DATASET CONTENT:
theorem rdPart_clean {s : State} {m : Master} {p : Nat} {dom : Option Nat} {a n : Nat} {ks : List Nat} (h : Clean s m p dom a n ks) :
    rdPart m p dom a n s = .ok (ks.map (peek s)) s := by
  have h1 := keysOf_ok h
  have h2 := eccRead_ok p ks a fun q hq => (h.2.2 q hq).2.1
  have h3 := translate_clean h1 fun q hq => (h.2.2 q hq).1
  have h4 := ioMapped_clean (s := s) h.1 p a
  unfold rdPart
  simp only [bind, EStateM.bind, h1, h4, modify, modifyGet, MonadStateOf.modifyGet, EStateM.modifyGet, h3, h2, get, getThe,
    MonadStateOf.get, EStateM.get, pure, EStateM.pure]

theorem eachPart_one {m : EM (List Byte)} {s t : State} {l : List Byte} (h : m s = .ok l t) : eachPart [m] s = .ok l t := by
  simp only [eachPart, h]
  rw [show (pure [] : EM (List Byte)) t = .ok [] t from rfl]
  simp

theorem eachPart_cons {m : EM (List Byte)} {r : List (EM (List Byte))} {s t u : State} {l l' : List Byte} (h : m s = .ok l t)
    (hr : eachPart r t = .ok l' u) : eachPart (m :: r) s = .ok (l ++ l') u := by
  simp only [eachPart, h, hr]

theorem rdParts_clean {s : State} {m : Master} {p : Nat} {dom : Option Nat} (f : Nat) {a n : Nat} {ks : List Nat}
    (h : Clean s m p dom a n ks) :
    eachPart ((partsOf f a n).map fun q => rdPart m p dom q.1 q.2) s = .ok (ks.map (peek s)) s := by
  induction f generalizing a n ks with
  | zero => exact eachPart_one (rdPart_clean h)
  | succ f ih =>
    unfold partsOf
    dsimp only
    split
    · exact eachPart_one (rdPart_clean h)
    · next hn =>
      rw [show n = (granule a - a % granule a) + (n - (granule a - a % granule a)) by omega] at h
      obtain ⟨k1, k2, rfl, _, h1, h2⟩ := h.left
      rw [List.map_append]
      exact eachPart_cons (rdPart_clean h1) (ih h2)

/-- A read without errors gives the bytes of its keys and changes nothing. -/
theorem rd_clean {s : State} {m : Master} {p : Nat} {dom : Option Nat} {a n : Nat} {ks : List Nat} (h : Clean s m p dom a n ks) :
    runEM (rd m p dom a n) s = .good (ks.map (peek s)) s := by
  unfold runEM rd
  rw [rdParts_clean n h]

/-- Likewise as a number. -/
theorem rdN_clean {s : State} {m : Master} {p : Nat} {dom : Option Nat} {a n : Nat} {ks : List Nat} (h : Clean s m p dom a n ks) :
    runEM (rdN m p dom a n) s = .good (valAt s ks) s := by
  unfold runEM rdN rd
  simp only [bind, EStateM.bind, rdParts_clean n h]
  rfl

theorem fold_id {β : Type} (f : State → β → State) (s : State) (l : List β) (h : ∀ x ∈ l, f s x = s) : l.foldl f s = s := by
  induction l with
  | nil => rfl
  | cons x r ih => rw [List.foldl_cons, h x (by simp)]; exact ih fun y hy => h y (by simp [hy])

theorem mem_wordsOf {ks : List Nat} {w : Nat} (h : w ∈ wordsOf ks) : ∃ q ∈ ks, w = wordKey q := by
  unfold wordsOf at h
  rw [List.mem_eraseDups] at h
  obtain ⟨q, hq, e⟩ := List.mem_map.1 h
  exact ⟨q, hq, e.symm⟩

/-- Clearing low bits leaves what stands above them. -/
theorem shift_low {k r n : Nat} (h : r ≤ n) : (k - k % 2 ^ r) >>> n = k >>> n := by
  rw [Nat.shiftRight_eq_div_pow, Nat.shiftRight_eq_div_pow]
  obtain ⟨d, rfl⟩ := Nat.exists_eq_add_of_le h
  rw [Nat.pow_add, ← Nat.div_div_eq_div_mul, ← Nat.div_div_eq_div_mul]
  congr 1
  have := Nat.div_add_mod k (2 ^ r)
  have h2 : k - k % 2 ^ r = 2 ^ r * (k / 2 ^ r) := by omega
  rw [h2, Nat.mul_div_cancel_left _ (Nat.two_pow_pos r)]

/-- The first key of a word lies in the bank of its other keys. -/
theorem bankOfKey_wordKey (k : Nat) : bankOfKey (wordKey k) = bankOfKey k := by
  have h (r : Nat) (hr : r ≤ 16) : bankOfKey (k - k % 2 ^ r) = bankOfKey k := by
    unfold bankOfKey bits bitAt
    rw [shift_low (show r ≤ 30 by omega), shift_low (show r ≤ 29 by omega), shift_low (show r ≤ 24 by omega),
      shift_low hr, shift_low (show r ≤ 18 by omega)]
  unfold wordKey
  split
  · split
    · exact h 5 (by omega)
    · exact h 6 (by omega)
  · exact h 6 (by omega)

theorem foldl_poke_inj (l : List (Nat × Byte)) (s : State) : (l.foldl (fun s q => poke q.1 q.2 s) s).inj = s.inj := by
  induction l generalizing s with
  | nil => rfl
  | cons q r ih => rw [List.foldl_cons, ih]; rfl

theorem wrPart_clean {s : State} {m : Master} {p : Nat} {dom : Option Nat} {a : Nat} {l : List Byte} {ks : List Nat}
    (h : Clean s m p dom a l.length ks) :
    wrPart m p dom a l s = .ok [] ((ks.zip l).foldl (fun s q => poke q.1 q.2 s) s) := by
  have h1 := keysOf_ok h
  have h3 := translate_clean h1 fun q hq => (h.2.2 q hq).1
  have h4 := ioMapped_clean (s := s) h.1 p a
  have hw : ∀ w ∈ wordsOf ks, mget 0 s.ecc w = 0 ∧ mget 0 s.inj w = 0 ∧ (bankOf s (bankOfKey w).1 (bankOfKey w).2).staged = [] := by
    intro w hw
    obtain ⟨q, hq, rfl⟩ := mem_wordsOf hw
    have := (h.2.2 q hq).2
    rw [bankOfKey_wordKey]
    exact this
  have hf : (wordsOf ks).find? (fun w => mget 0 s.ecc w == 2 && !covers ks w && memKind w != 2) = none := by
    rw [List.find?_eq_none]
    intro w hx
    rw [(hw w hx).1]
    simp
  have hx : (wordsOf ks).foldl (fixWord p ks) s = s :=
    fold_id _ _ _ fun w hx => by unfold fixWord; rw [if_pos (hw w hx).1]
  have hd : (wordsOf ks).foldl (fun s w => if w < 2 ^ 37 then drainWord w s else s) s = s :=
    fold_id _ _ _ fun w hx => by
      split
      · unfold drainWord; simp [(hw w hx).2.2]
      · rfl
  have hi : ∀ t : State, t.inj = s.inj → injectWords (wordsOf ks) t = t := fun t ht =>
    fold_id _ _ _ fun w hx => by simp [ht, (hw w hx).2.1]
  have he : eccWrite p a ks (wordsOf ks) s = .ok () s := by
    unfold eccWrite
    simp only [bind, EStateM.bind, get, getThe, MonadStateOf.get, EStateM.get, hf]
    exact congrArg (EStateM.Result.ok ()) hx
  unfold wrPart
  simp only [bind, EStateM.bind, h1, h4, modify, modifyGet, MonadStateOf.modifyGet, EStateM.modifyGet, h3, he, pure, EStateM.pure]
  rw [hd, hi _ (foldl_poke_inj _ _)]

WORK REQUIRED:
Look for the line with "have he : eccWrite" in the listing above. Print it and each later line exactly, ending with the last line.

RESULT:
  have he : eccWrite p a ks (wordsOf ks) s = .ok () s := by
    unfold eccWrite
    simp only [bind, EStateM.bind, get, getThe, MonadStateOf.get, EStateM.get, hf]
    exact congrArg (EStateM.Result.ok ()) hx
  unfold wrPart
  simp only [bind, EStateM.bind, h1, h4, modify, modifyGet, MonadStateOf.modifyGet, EStateM.modifyGet, h3, he, pure, EStateM.pure]
  rw [hd, hi _ (foldl_poke_inj _ _)]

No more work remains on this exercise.